Bit shifts in c++

Question

I don't understand why this gives me the same answer:

 long long a = 3265917058 >> 24;
 std::cout << a << std::endl; //194

 long long ip = 3265917058;
 long long b = ip >> 24;
 std::cout << b << std::endl; //194

but this don't:

 long long a = (3265917058 << 16) >> 24;
 std::cout << a << std::endl; //240

 long long ip = 3265917058;
 long long b = (ip << 16) >> 24;
 std::cout << b << std::endl; //12757488 - **i want this to be 240 too!**

Update: I want 32bit shift , but how can i 32bit shift a number that is too large for an int variable? Update2: My answer is to make unsigned int ip. Then everything will be ok.

Answer 1

Your literal constant 3265917058 is an int . Add a LL suffix to get the expected behavio(u)r:

long long a = (3265917058LL << 16) >> 24;

Answer 2

3265917058<<16 both sides are int , so the operation will be done in int (32-bits).

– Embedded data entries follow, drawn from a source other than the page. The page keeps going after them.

-- ==== Sys2Proof/Tests/Slice0.lean ====
section
/-! SUPPORT. Tests: words written out field by field from the encoding tables of spec/ decode to their instructions, a field
that breaks a check is refused, worked examples of the spec, and for each statement of Certificates/Slice0 a state and
operands that meet its hypotheses. Expected values come from the spec. -/

namespace Sys2Proof.Tests

open Sys2Proof Sys2Proof.Machine

set_option Elab.async false

/-! ### Words, field by field -/

/-- A word from its fields: (lowest bit, value). -/
def wordOf (fs : List (Nat × Nat)) : DWord := BitVec.ofNat 64 ((fs.map fun f => f.2 * 2 ^ f.1).foldl (· + ·) 0)

/-- A format A word (02_encoding.md R34) with guard p7 decodes to the constructor's instruction. -/
def rowA (c : FmtA → Instr) (op d s1 s2 s3 t m : Nat) : Bool :=
  decide (decode (wordOf [(56, op), (52, 7), (43, d), (33, s1), (23, s2), (13, s3), (8, t), (0, m)]) =
    .ok (c { p := 7, d := .ofNat 9 d, s1 := .ofNat 10 s1, s2 := .ofNat 10 s2, s3 := .ofNat 10 s3, t := .ofNat 5 t, m := .ofNat 8 m }))

/-- Format I (R35). -/
def rowI (c : FmtI → Instr) (op d s1 h imm : Nat) : Bool :=
  decide (decode (wordOf [(56, op), (52, 7), (43, d), (33, s1), (32, h), (0, imm)]) =
    .ok (c { p := 7, d := .ofNat 9 d, s1 := .ofNat 10 s1, h := .ofNat 1 h, imm := .ofNat 32 imm }))

/-- Format B (R39). -/
def rowB (c : FmtB → Instr) (op d s1 k off : Nat) : Bool :=
  decide (decode (wordOf [(56, op), (52, 7), (43, d), (33, s1), (32, k), (0, off)]) =
    .ok (c { p := 7, d := .ofNat 9 d, s1 := .ofNat 10 s1, k := .ofNat 1 k, off := .ofNat 32 off }))

/-- Format M (R36). -/
def rowM (c : FmtM → Instr) (op d a x off w sc or pl n : Nat) : Bool :=
  decide (decode (wordOf [(56, op), (52, 7), (43, d), (33, a), (23, x), (11, off), (8, w), (5, sc), (3, or), (1, pl), (0, n)]) =
    .ok (c { p := 7, d := .ofNat 9 d, a := .ofNat 10 a, x := .ofNat 10 x, off := .ofNat 12 off, w := .ofNat 3 w, sc := .ofNat 3 sc,
             or := .ofNat 2 or, pl := .ofNat 2 pl, c := .ofNat 1 n }))

/-- Format N (R38). -/
def rowN (c : FmtN → Instr) (op d a x off ao w sc or pl n : Nat) : Bool :=
  decide (decode (wordOf [(56, op), (52, 7), (43, d), (33, a), (23, x), (15, off), (11, ao), (8, w), (5, sc), (3, or), (1, pl),
      (0, n)]) =
    .ok (c { p := 7, d := .ofNat 9 d, a := .ofNat 10 a, x := .ofNat 10 x, off := .ofNat 8 off, ao := .ofNat 4 ao, w := .ofNat 3 w,
             sc := .ofNat 3 sc, or := .ofNat 2 or, pl := .ofNat 2 pl, c := .ofNat 1 n }))

/-- Format E (R41). -/
def rowE (c : FmtE → Instr) (op q d s1 s2 imm : Nat) : Bool :=
  decide (decode (wordOf [(56, op), (52, 7), (48, q), (39, d), (29, s1), (19, s2), (0, imm)]) =
    .ok (c { p := 7, q := .ofNat 4 q, d := .ofNat 9 d, s1 := .ofNat 10 s1, s2 := .ofNat 10 s2, imm := .ofNat 19 imm }))

theorem test_decode_control : ([
    rowA .nop 0x00 0 0 0 0 0 0,
    rowA .reform 0x05 0 0 0 0 0 0,
    rowA .exit 0x06 0 0 0 0 0 0,
    rowA .yield 0x08 0 0 0 0 0 0,
    rowA .brk 0x0C 0 0 0 0 0 0,
    rowA .beat 0x09 0 0 0 0 0 0,
    rowA .vote 0x0E 40 1 0 0 3 0,
    rowA .shfl 0x0F 40 41 42 43 2 0,
    rowI .trap 0x07 0 0 0 0x12345678,
    rowI .svc 0x0D 0 0 0 9,
    rowI .ppt 0x0B 0 0 0 0x80000001,
    rowB .bra 0x01 0 0 0 0xfffffff0,
    rowB .brx 0x02 0 6 1 3,
    rowB .call 0x03 8 0 0 20,
    rowB .callRegister 0x03 8 6 1 4,
    rowB .ret 0x04 0 6 1 0].all id) = true := by decide +kernel

theorem test_decode_integer : ([
    rowA .iadd 0x10 3 1 2 0 1 16,
    rowA .isub 0x11 4 6 8 0 2 0,
    rowA .imul 0x12 3 1 2 0 0 16,
    rowA .imulh 0x13 3 1 2 0 1 0,
    rowA .imad 0x14 3 1 2 5 1 0,
    rowA .imin 0x17 3 1 2 0 13 0,
    rowA .imax 0x18 3 1 2 0 4 0,
    rowA .iabs 0x19 3 1 0 0 4 16,
    rowA .ineg 0x1A 3 1 0 0 1 0,
    rowA .and 0x1B 3 1 2 0 11 0,
    rowA .or 0x1C 4 6 8 0 12 0,
    rowA .xor 0x1D 3 1 2 0 11 0,
    rowA .not 0x1E 3 1 0 0 11 0,
    rowA .shl 0x22 4 6 9 0 12 0,
    rowA .shr 0x23 3 1 2 0 11 0,
    rowA .sar 0x24 3 1 2 0 11 0,
    rowA .fsh 0x25 3 1 2 5 11 0,
    rowA .bfx 0x26 3 1 2 0 1 0,
    rowA .bfi 0x27 3 1 2 5 11 0,
    rowA .popc 0x28 3 6 0 0 12 0,
    rowA .clz 0x29 3 1 0 0 11 0,
    rowA .brev 0x2A 3 1 0 0 11 0,
    rowA .isetp 0x2B 5 1 2 10 1 0,
    rowA .sel 0x2C 3 1 2 6 11 0,
    rowA .mov 0x2E 3 1 0 0 11 0,
    rowA .lea 0x2F 4 6 9 11 1 0,
    rowA .idiv 0x30 3 1 2 0 0 16,
    rowA .irem 0x31 3 1 2 0 1 0,
    rowA .plop 0x32 1 2 3 0 6 0,
    rowA .pmovGet 0x33 3 0 0 0 0 0,
    rowA .pmovSet 0x33 0 3 0 0 1 0,
    rowA .pmovNz 0x33 4 3 0 0 2 0,
    rowA .pmovSel 0x33 3 4 0 0 3 0,
    rowA .icvt 0x34 3 6 2 0 1 16,
    rowA .idot4 0x35 3 1 2 5 13 16,
    rowA .movs 0x36 4 5 0 0 12 0,
    rowA .movsw 0x37 12 5 0 0 11 0,
    rowA .codeSegmentSwitch 0x37 17 5 0 0 11 0,
    rowA .rget 0x38 3 1 2 0 11 0,
    rowA .rput 0x39 0 1 2 5 11 0,
    rowI .iaddi 0x15 4 6 1 0xffffffff,
    rowI .imuli 0x16 3 1 0 77,
    rowI .andi 0x1F 3 1 0 0xf0f0,
    rowI .ori 0x20 3 1 0 1,
    rowI .xori 0x21 4 6 1 2,
    rowI .movi 0x2D 3 0 0 0xdeadbeef].all id) = true := by decide +kernel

You need 3265917058LL<<16 then the left-side will be a long long and the operation will be done with that width ie 64-bits.

Answer 3

To get what you ask for:

long long ip=3265917058;
long long b= (static_cast<unsigned int>(ip)<<16)>> 24;
std::cout<<b<<std::endl; // 240

Note that the result you will get (240) is not portable. Mathematically, the result should be 12757488. The value 240 is due to truncation, and this is not guaranteed to happen. For instance, it doesn't happen on systems where int is 64 bits.